XXIX Domingo del Tiempo Ordinario

 

20 de Octubre de 2019

 

 

PRIMERA LECTURA

 

Mientras Moisés tenía en alto las manos, vencía Israel

 

Lectura del libro del Éxodo 17, 8-13

 

En  aquellos días, Amalec vino y atacó a Israel en Refidín. Moises dijo a Josue:

    «Escoge unos cuantos hombres, haz una salida y ataca a Amalec. Mañana yo estaré en pie en la cima del monte, con el bastón de Dios en la mano».

Hizo Josué lo que le decía Moisés, y atacó a Amalec; entretanto, Moisés, Aarón y Jur subían a la cima del monte.

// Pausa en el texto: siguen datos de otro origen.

-- ==== Sys2Proof/Machine/State.lean ====
section
/-! DEFINITION. The state of the block as plain data: every register, queue, table, mode and pin that the spec names, and the
queue of the commands that wait. -/

namespace Sys2Proof.Machine

/-- Why a command could stop the machine with a fault. No command of this model does: every row has its effect. -/
inductive Fault where
  deriving DecidableEq, Repr

/-- Why a command is refused by the model. -/
inductive Refusal where
  /-- The row has no meaning yet (safe: the machine stops); raised by an arm of `exec` alone. -/
  | notModelled (mnemonic : String)
  deriving DecidableEq, Repr

/-- The life-cycle and role modes (R19); the overlays M7 and M8 follow from the walk and the shed step. -/
inductive Mode where
  | m0 | m1 | m2 | m3 | m4 | m5 | m6 | m9 | m10 | m11
  deriving DecidableEq, Repr

/-- The mode's code (R21). -/
def Mode.code : Mode → Nat
  | .m0 => 0 | .m1 => 1 | .m2 => 2 | .m3 => 3 | .m4 => 4 | .m5 => 5 | .m6 => 6 | .m9 => 9 | .m10 => 10 | .m11 => 11

/-- A packet in the device: its bytes and its 128 bytes of metadata (R72), byte k at bits 8k. Beside them go whether the STC was held when
RX_TS was taken (R36, R388), the class of the egress queue it was selected from (R119), and the inject queue whose descriptor is completed
when the packet issues (R387). -/
structure Packet where
  bytes : List Byte
  md : BitVec 1024
  tsHeld : Bool := false
  cls : Nat := 0
  back : Option Nat := none
  deriving DecidableEq, Repr

/-! ### TIM -/

/-- The state of a timed-action entry (TIM_TA_STATUS.STATE). -/
inductive TaState where
  | free | armed | done | missed
  deriving DecidableEq, Repr

/-- One of the 256 timed-action entries (R48, R52): `cmdResult` 0 none, 1 accepted, 2 refused; `result` 1 refused by
the target. -/
structure TaEntry where
  span : Nat
  type : Nat
  operand : BitVec 64
  state : TaState
  cmdResult : Nat
  result : Nat
  deriving DecidableEq, Repr

/-- A free entry, as at reset. -/
def TaEntry.reset : TaEntry := ⟨0, 0, 0, .free, 0, 0⟩

/-- A master's index and staging set (R490). -/
structure TaStaging where
  index : Nat
  span : Nat
  type : Nat
  operand : BitVec 64
  deriving DecidableEq, Repr

/-- The staging set at reset. -/
def TaStaging.reset : TaStaging := ⟨0, 0, 0, 0⟩

/-- Time-keeping state that no register shows whole: the STC (R32), the free-running internal span tick (R36), the PLL,
the PHC base as an exact offset, pending ToD values, timed actions, and the running drain (R55 to R59). -/
structure Tim where
  /-- STC span number. -/
  span : Nat
  /-- STC slot index. -/
  slot : Nat
  /-- The internal span tick, counted from reset release. -/
  tick : Nat
  /-- The slot of the internal span tick, and the tick in which the STC last counted or was loaded (R36, R46). -/
  tickSlot : Nat
  stcTick : Nat
  /-- The PLL that produces or holds the span clock is locked (R488, R489). -/
  pllLocked : Bool
  /-- Tick of the last span in which an up link gave a valid control slot (R36). -/
  lastCtl : Nat
  /-- Fabric links excluded as a time source (R35). -/
  excluded : BitVec 40
  /-- Consecutive good PPS edges (R38). -/
  ppsGood : Nat
  /-- A second that an accepted ToD message named, waiting for the next PPS edge (R42). -/
  todPending : Option (BitVec 48)
  /-- A ToD base (seconds, nanoseconds) that waits for slot 0 of the next span, and the tick in which it arrived (R44). -/
  basePending : Option (Nat × Nat)
  basePendingTick : Nat
  /-- A correction that waits so, and the tick in which it arrived (R44). -/
  corrPending : Option (BitVec 32)
  corrPendingTick : Nat
  /-- The PHC second that PHC_SECOND last acted on. -/
  phcSecond : Nat
  /-- The last ToD message sent (R41), and whether the second's message is still to be sent. -/
  todTx : List Byte
  todTxDue : Bool
  /-- Slot of the internal span tick, 100 × tick + slot, until which TIME_PPS_OUT is high. -/
  ppsOutUntil : Nat
  /-- The span of the last SPAN_SYNC_OUT marker driven (R40; output). -/
  syncOut : Option Nat
  /-- The timed-action entries, by index. -/
  entries : SMap TaEntry
  /-- The staging sets, by master. -/
  staging : SMap TaStaging
  /-- Has a keystone fired since reset (R57)? -/
  ksFired : Bool
  /-- The drain limit in force at the last keystone, L (R58). -/
  limitInForce : Nat
  /-- Has K + L arrived since the last keystone (R59)? -/
  limitPassed : Bool
  /-- The tick of the last load of the STC (R37, R58). -/
  relockAt : Option Nat
  /-- Packets dropped with EPOCH_EXPIRED since slot 0 of K + L, up to the release (R59). -/
  expiredSince : Nat
  deriving DecidableEq, Repr

/-- TIM at reset. -/
def Tim.reset : Tim :=
  { span := 0, slot := 0, tick := 0, tickSlot := 0, stcTick := 0, pllLocked := false, lastCtl := 0, excluded := 0,
    ppsGood := 0, todPending := none, basePending := none, basePendingTick := 0, corrPending := none, corrPendingTick := 0,
    phcSecond := 0, todTx := [], todTxDue := false, ppsOutUntil := 0, syncOut := none, entries := [], staging := [],
    ksFired := false, limitInForce := 4096, limitPassed := false, relockAt := none, expiredSince := 0 }

/-! ### IMG -/

/-- A PIER_LAYOUT record (R67). -/
structure StageRec where
  pipe : Nat
  stage : Nat
  pred : Bool
  builder : Nat
  table : Nat
  blocks : Nat
  hitBase : Nat
  missAction : Nat
  deriving DecidableEq, Repr

/-- A TABLE_SCHEMAS record (R69). -/
structure Schema where
  kind : Nat
  ageing : Bool
  learn : Bool
  keyBits : Nat
  resultBits : Nat
  ageK : Nat
  capacity : Nat
  base : Nat
  seed0 : Nat
  seed1 : Nat
  ageLimit : Nat
  deriving DecidableEq, Repr

/-- A METADATA_LAYOUT record (R72). -/
structure FieldRec where
  id : Nat
  ofs : Nat
  width : Nat
  reach : Nat
  deriving DecidableEq, Repr

/-- A TM_PROFILE record (R74). -/
structure TmRec where
  kind : Nat
  first : Nat
  count : Nat
  value : Nat
  deriving DecidableEq, Repr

Mientras Moisés tenía en alto las manos, vencía Israel; mientras las tenía bajadas, vencía Amalec. Y, como le pesaban los brazos, sus compañeros tomaron una piedra y se la pusieron debajo, para que se sentase; mientras, Aarón y Jur le sostenían los brazos, uno a cada lado.

Así resistieron en alto sus brazos hasta la puesta del sol. Josué derrotó a Amalec y a su pueblo, a filo de espada.

 

Palabra de Dios.

 

Salmo responsorial

 

Sal 120, 1bc-2. 3-4. 5-6. 7-8 (R/.: cf. 2)

 

R/.   Nuestro auxilio es el nombre del Señor,

        que hizo el cielo y la tierra.

 

        V/.   Levanto mis ojos a los montes:

                ¿de dónde me vendrá el auxilio?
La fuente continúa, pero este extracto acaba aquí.